-- ==== Sys2Proof/Laws/KeepsArms.lean ====
section
/-! SUPPORT. Every command's meaning leaves the queue as it is and keeps canonical memories canonical. -/

set_option linter.unusedSimpArgs false
namespace Sys2Proof.Machine
open Sys2Proof Sys2Proof.Safety
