/-! ### HOME_ORDERED_ENTRY (R192) -/

/-- What is kept of an array passes the test. -/
theorem AMap.of_get_keep {α : Type} {d v : α} {p : Nat → α → Bool} {k : Nat} {m : AMap α} (h : AMap.get d (AMap.keep p m) k = v) (hv : v ≠ d) :
    p k v = true := by
  induction m with
  | nil => exact absurd h.symm hv
  | cons e r ih =>
    obtain ⟨i, w⟩ := e
    cases hp : p i w
    · exact ih (by simpa [AMap.keep, hp] using h)
    · have hget : (if i = k then w else AMap.get d (AMap.keep p r) k) = v := by simpa [AMap.keep, hp, AMap.get] using h
      split at hget
      case isTrue hi => rw [← hi, ← hget, hp]
      case isFalse => exact ih hget

/-- The state after a stall's directory is emptied and its frames are no longer tracked. -/
def forgetHome (st : Nat) (s0 s : State) : State :=
  { s with coh := { s.coh with dir := AMap.keep (fun _ d => match d with | some d => d.stall != st | none => true) s.coh.dir }
           store := { s.store with tracked := AMap.keep (fun f _ => (extRec s0 (f / 16384)).stall != st) s.store.tracked } }

theorem stall_of_forgetHome {st w : Nat} {s0 : State} {d : DirEnt} (h : AMap.get none (forgetHome st s0 s).coh.dir w = some d) : d.stall ≠ st := by
  simp only [forgetHome] at h
  simpa using AMap.of_get_keep h (Option.some_ne_none d)

theorem tracked_forgetHome {st f : Nat} {s0 : State} (h : (extRec s0 (f / 16384)).stall = st) : AMap.get 0 (forgetHome st s0 s).store.tracked f = 0 := by
  simp only [forgetHome]
  exact AMap.get_keep_of_dropped (fun _ => by simp [h]) _

/-- The owned line-cache lines of a stall, recalled. -/
def recallHome (st : Nat) (s : State) : State :=
  (s.fab.lc.filter (fun l => l.owned && homeStall s l.line == st)).foldl (fun t l => recallLine l.line t) s

theorem recallHome_quiet (st : Nat) (s : State) : Quiet s (recallHome st s) :=
  Quiet.foldl (fun _ _ h => recallLine_quiet h) _ (Quiet.refl s)

theorem homeOrderedEntry_of_clean {st : Nat} (ho : homeOrdered s st = false) (hb : atBoundary s = true) (hl : stallLive s st = true) (ht : cv s 0x5000 2 st = 0)
    (hc : ∀ a ∈ agentsOf s st, cv s 0x5010 3 a = 1) (hp : ∀ x ∈ s.coh.snps, homeStall s x.line ≠ st) :
    homeOrderedEntry st s = cvAdd 0x5000 3 st 1 (cvSet 0x5000 1 st 1 (forgetHome st s (recallHome st s))) := by
  refine if_pos ?_
  simp only [ho, hb, hl, ht, Bool.not_false, Bool.and_self, Bool.true_and, Bool.and_eq_true, List.all_eq_true, beq_iff_eq, bne_iff_ne,
    BEq.rfl]
  exact ⟨hc, hp⟩

theorem homeOrderedEntry_of_dirty {st : Nat} (h : a ∈ agentsOf s st) (hc : cv s 0x5010 3 a ≠ 1) : homeOrderedEntry st s = s := by
  refine if_neg fun hall => hc ?_
  simp only [Bool.and_eq_true, List.all_eq_true, beq_iff_eq] at hall
  exact hall.1.2 a h

end

end Sys2Proof.Machine

namespace Sys2Proof.Proofs
open Sys2Proof Sys2Proof.Machine

/-- Settles O22: BISnps, answered, answered by no one and late, then the entry into HOME_ORDERED. -/
theorem coherenceMessages : Obligations.CoherenceMessages := by
  refine ⟨fun s a addr => ⟨fun hup => ?_, fun x nth hseen h => ⟨fun hc ho => closeSnp_of_probe hc ho, fun hb => ?_, fun hb => ⟨?_, fun w e hw he => ?_, ?_⟩⟩,
      fun nth hno => ⟨fun hd => ?_, fun hd => ?_⟩, fun x hseen h hn => ?_, fun x hx hseen ha hline hn hr hw hb hc hring => ?_⟩,
    fun s st ho hst => ⟨fun hb hl ht hc hp => ?_, fun a ha hc => ?_⟩⟩
  · exact congrArg Host.Outcome.next (if_pos hup)
  · have hrsp (k : Nat) := congrArg (Host.Outcome.next (φ := Fault) (ρ := Refusal)) (biRsp_of_open (k := k) hseen h)
    rw [hb] at hrsp
    exact ⟨hrsp 1, hrsp 2, hrsp 0⟩
  · exact congrArg Host.Outcome.next ((biRsp_of_open hseen h).trans (by rw [hb]; rfl))
  · refine congrArg Host.Outcome.next ((biRsp_of_open hseen h).trans ?_)
    rw [hb, if_pos rfl, answerEntry, if_neg (by decide), if_pos rfl, answerSnp, if_neg (by decide), hw, he]
  · exact congrArg Host.Outcome.next ((biRsp_of_open hseen h).trans (by rw [hb]; rfl))
  · have hrsp (k : Nat) := congrArg (Host.Outcome.next (φ := Fault) (ρ := Refusal)) ((biRsp_of_none (k := k) (nth := nth) hno).trans (if_pos hd))
    exact ⟨hrsp 0, hrsp 1, hrsp 2⟩
  · have hrsp (k : Nat) := congrArg (Host.Outcome.next (φ := Fault) (ρ := Refusal)) ((biRsp_of_none (k := k) (nth := nth) hno).trans (if_neg hd))
    exact ⟨hrsp 0, hrsp 1, hrsp 2⟩
  · exact congrArg Host.Outcome.next (biTimeout_of_early hseen h hn)
  · have hfind : s.coh.snps.find? (fun x => x.agent == a && x.line == offOf addr / 64) = some x := by simp [hx, ha, hline]
    have hall : ∀ y ∈ s.coh.snps, y.seen = true := by simpa [hx] using hseen
    have hlast := coh_answerSnp_of_last (a := a) hx hr hc
    have hpoison (t : State) : (if x.poison then poisonLine (offOf addr / 64) t else t).coh = t.coh := by split <;> rfl
    have hring' : cv (if x.poison then poisonLine (offOf addr / 64) (answerSnp a 0 x s) else answerSnp a 0 x s) 0x9200 2 (homeStall s (offOf addr / 64)) = 0 := by
      refine .trans ?_ ((cv_answerSnp (a := a) hc ..).trans hring)
      split <;> rfl
    have hcoh := (coh_timeoutRec (a := a) (x := x) (obj := gaddr s (64 * (offOf addr / 64))) hring').trans ((hpoison _).trans hlast)
    refine ⟨_, congrArg Host.Outcome.next ((biTimeout_of_late hall hfind hn hb).trans (pump_of_idle ?_ ?_)), ?_, mem_dropped_dropLate ..⟩
    · exact (congrArg CohSt.reqs hcoh).trans hr
    · exact (congrArg CohSt.waits hcoh).trans hw
    · exact congrArg CohSt.snps hcoh
  · refine ⟨_, congrArg Host.Outcome.next (homeOrderedEntry_of_clean ho hb hl ht hc hp), ?_, ?_, fun w d hd => ?_, fun f hf => ?_, fun hno => ?_⟩
    · simp [homeOrdered, cv_cvAdd, catKey]
    · rw [cv_cvAdd_same, cv_cvSet_ne (by unfold catKey; omega)]
      exact congrArg (· + 1) ((recallHome_quiet st s).cv (by decide) (by decide) (by omega))
    · exact stall_of_forgetHome (s0 := s) hd
    · exact tracked_forgetHome hf
    · have hnone : recallHome st s = s := by
        have hnil : s.fab.lc.filter (fun l => l.owned && homeStall s l.line == st) = [] :=
          List.filter_eq_nil_iff.mpr fun l hl => by simpa using hno l hl
        rw [recallHome, hnil, List.foldl_nil]
      rw [hnone]
      rfl
  · exact congrArg Host.Outcome.next (homeOrderedEntry_of_dirty ha hc)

—————

Task objective -
Repeat, word for word, the lines from the start of the records to the line that contains "hp] using h)", both of them included, and no others.

Problem solution -
-- ==== Sys2Proof/Laws/KeepsArms.lean ====
section
/-! SUPPORT. Every command's meaning leaves the queue as it is and keeps canonical memories canonical. -/

set_option linter.unusedSimpArgs false
namespace Sys2Proof.Machine
open Sys2Proof Sys2Proof.Safety
/-! ### HOME_ORDERED_ENTRY (R192) -/

/-- What is kept of an array passes the test. -/
theorem AMap.of_get_keep {α : Type} {d v : α} {p : Nat → α → Bool} {k : Nat} {m : AMap α} (h : AMap.get d (AMap.keep p m) k = v) (hv : v ≠ d) :
    p k v = true := by
  induction m with
  | nil => exact absurd h.symm hv
  | cons e r ih =>
    obtain ⟨i, w⟩ := e
    cases hp : p i w
    · exact ih (by simpa [AMap.keep, hp] using h)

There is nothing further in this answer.